Отчий дом… Просторная зала, всегда прохладная от экономной топки печей, но также от сверкающей чистоты, от вымытых до прозрачности воздуха оконных стекол, от белизны печного кафеля, от блеска навощенного паркета. Просторная зала, где каждой вещи, и тяжелому, как монолит, темному шкафу со столовой посудой, и обшитой бисером подушечке для булавок, раз и навсегда отведено незыблемое место.

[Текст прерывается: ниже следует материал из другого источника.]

-- ==== Sys2Proof/Tests/Slice0.lean ====
section
/-!
SUPPORT. The model's own tests: ill-formed terms refused, every constructor's decoding, one-step checks against the spec's
test vectors, and the witnesses of the statements' hypotheses.
-/

namespace Sys2Proof.Tests

open Sys2Proof Sys2Proof.Machine

/-! ## States -/

/-- Hyperprivileged mode outside RED_state at TL = 0, FPU enabled, the processor of the spec's test vectors. -/
def base : State :=
  { State.reset with
    pc := 0x1000#64
    npc := 0x1004#64
    tl := 0
    gl := 0
    hpstate := { ibe := false, red := false, hpriv := true, tlz := false }
    fprs := { fef := true, du := false, dl := false }
    tba := 0x80#49
    htba := 0x20#50
    win :=
      { cwp := 2#3, cansave := 3#3, canrestore := 3#3, cleanwin := 7#3, otherwin := 0#3, wstateOther := 0#3,
        wstateNormal := 1#3 } }

/-- The same in nonprivileged mode. -/
def user : State := { base with hpstate := { base.hpstate with hpriv := false } }

/-- The same in privileged mode. -/
def priv : State := { user with pstate := { user.pstate with priv := true } }

/-- The same in RED_state. -/
def red : State := { base with hpstate := { base.hpstate with red := true } }

/-- The FPU disabled. -/
def fpOff : State := { base with fprs := { base.fprs with fef := false } }

/-- No window to save or restore; one of another address space. -/
def noWindows : State := { base with win := { base.win with cansave := 0#3, canrestore := 0#3, otherwin := 6#3 } }

/-- R[8] at 0x1000. -/
def at1000 : State := base.writeR 8#5 0x1000#64

/-- An 8-kilobyte page at 0x2000, writable and cacheable, physical 0x42000. -/
def page : TlbEntry := { real := false, pid := 0#8, ctx := 5#16, vpn := 0x2000#64, data := 0x8000000000042440#64 }

/-- Nonprivileged code with that page mapped in its primary context; R[9] at 0x2000. -/
def mapped : State :=
  { user.writeR 9#5 0x2000#64 with
    mmu := { user.mmu with dmmuEnable := true, primaryContext := 5#16, dtlb := [page] } }

/-- The bytes of the spec's memory test vectors: 0x00 to 0xEE in steps of 0x11 from 0x1000. -/
def bytes : State :=
  { base with mem := (List.range 15).map fun i => (0x1001 + i, BitVec.ofNat 8 (0x11 * (i + 1))) }

def setR (s : State) (r : RegField) (v : Word) : State := s.writeR r v
def setFS (s : State) (f : RegField) (v : HWord) : State := s.writeFS f v
def setFD (s : State) (f : RegField) (v : Word) : State := s.writeFD f v

/-- The instruction answers a next state with the property. -/
def holdsAfter (i : Instr) (s : State) (p : State → Bool) : Bool :=
  match exec i s with
  | .next t => p t
  | _ => false
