-- ==== Sys2Proof/Word.lean ====
section
/-! DEFINITION. The word types of RFAL-TSM: the widths of `00_scope.md` R4 and `10_state.md` R16. -/

namespace Sys2Proof

/-- A word of the register block (R29: "32-bit words"), and a BUF address (R50). -/
abbrev Word := BitVec 32

/-- One byte of BUF, of the FIFO or of the scratch buffer. -/
abbrev Byte := BitVec 8

/-- A bit length or a byte counter: `LEN_W` = 16 bits (R4, R18). -/
abbrev Len := BitVec 16

/-- A GT, FDT or FWT value: `TIME_W` = 32 bits (R4, R20). -/
abbrev Time := BitVec 32

end Sys2Proof
end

Просторная зала, где и у каждого члена семейства имеется такое же постоянное место — свой стул за столом, и свой кусочек стола, и даже как бы свой участок пола и свои маршруты по комнате, (почти немыслимо представить себе брата Федора в отцовском кресле, а маменьку не во главе стола), и где каждый член семейства обозначен таким же незыблемым постоянством занятий: отец размышляет у черного нетопленого камина о могуществе воли, читает книгу в кожаном переплете или, перенеся из кабинета-мастерской чистую работу, проворно чертит орнамент на листке прозрачной бумаги; мать вышивает или, хлопая взбивалкой, приготовляет сливки к вечернему чаю; маленькие сестрицы, Мария и Юлия, растирают в мелкой ступке сахар, раскладывают по указке матери яблоки и ягоды в фарфоровые миски; брат Федор кладет на рисунок штриховку; брат Александр рисует; Карл рисует… (Карл отодвигает в сторону «урок», на чистом листе бумаги быстро набрасывает комнату, стул, семейство, с размеренностью часовых колесиков погруженное в работу — каждый на своем месте и за своим занятием; под рисунком он пишет: «Вот так скука!»)

Но отчий дом — это и кабинет-мастерская, запахи дерева, клея, лака; это штихели, шпатели, карандаши, резцы, долота, кисти — первые предметы, вместо игрушек попавшие в руки ребенка; это произведения искусства и художественного ремесла — рисунки, скульптуры, резные изделия, гравюры, — висящие на стенах, украшающие шкафы и комоды, заполняющие кабинет отца; отчий дом — это отец, который день-деньской режет по дереву, готовит доски для гравирования, лепит, пишет на кости и на стекле, рисует, чертит, это и брат Федор, который с малолетства в академии, с малолетства напитан суждениями об искусстве и тоже рисует, чертит, лепит; отчий дом — это воздух художества, и Карл Брюлло с пеленок дышал этим воздухом, насыщая им каждую клеточку тела. Стремление подражать — одно из первых побуждений ребенка: хотел того Карл или нет, он схватывал навыки работы, в нем оттачивалась точность видения, укоренялось ощущение соразмерности мира, главное же — на его глазах совершалось чудо: деревянная чурка, полешко превращалась в создание искусства.

Глава вторая

Решением совета Академии художеств от 2 октября 1809 года принят в число учеников без баллотирования «Карл Павлов Брыло, сын академика».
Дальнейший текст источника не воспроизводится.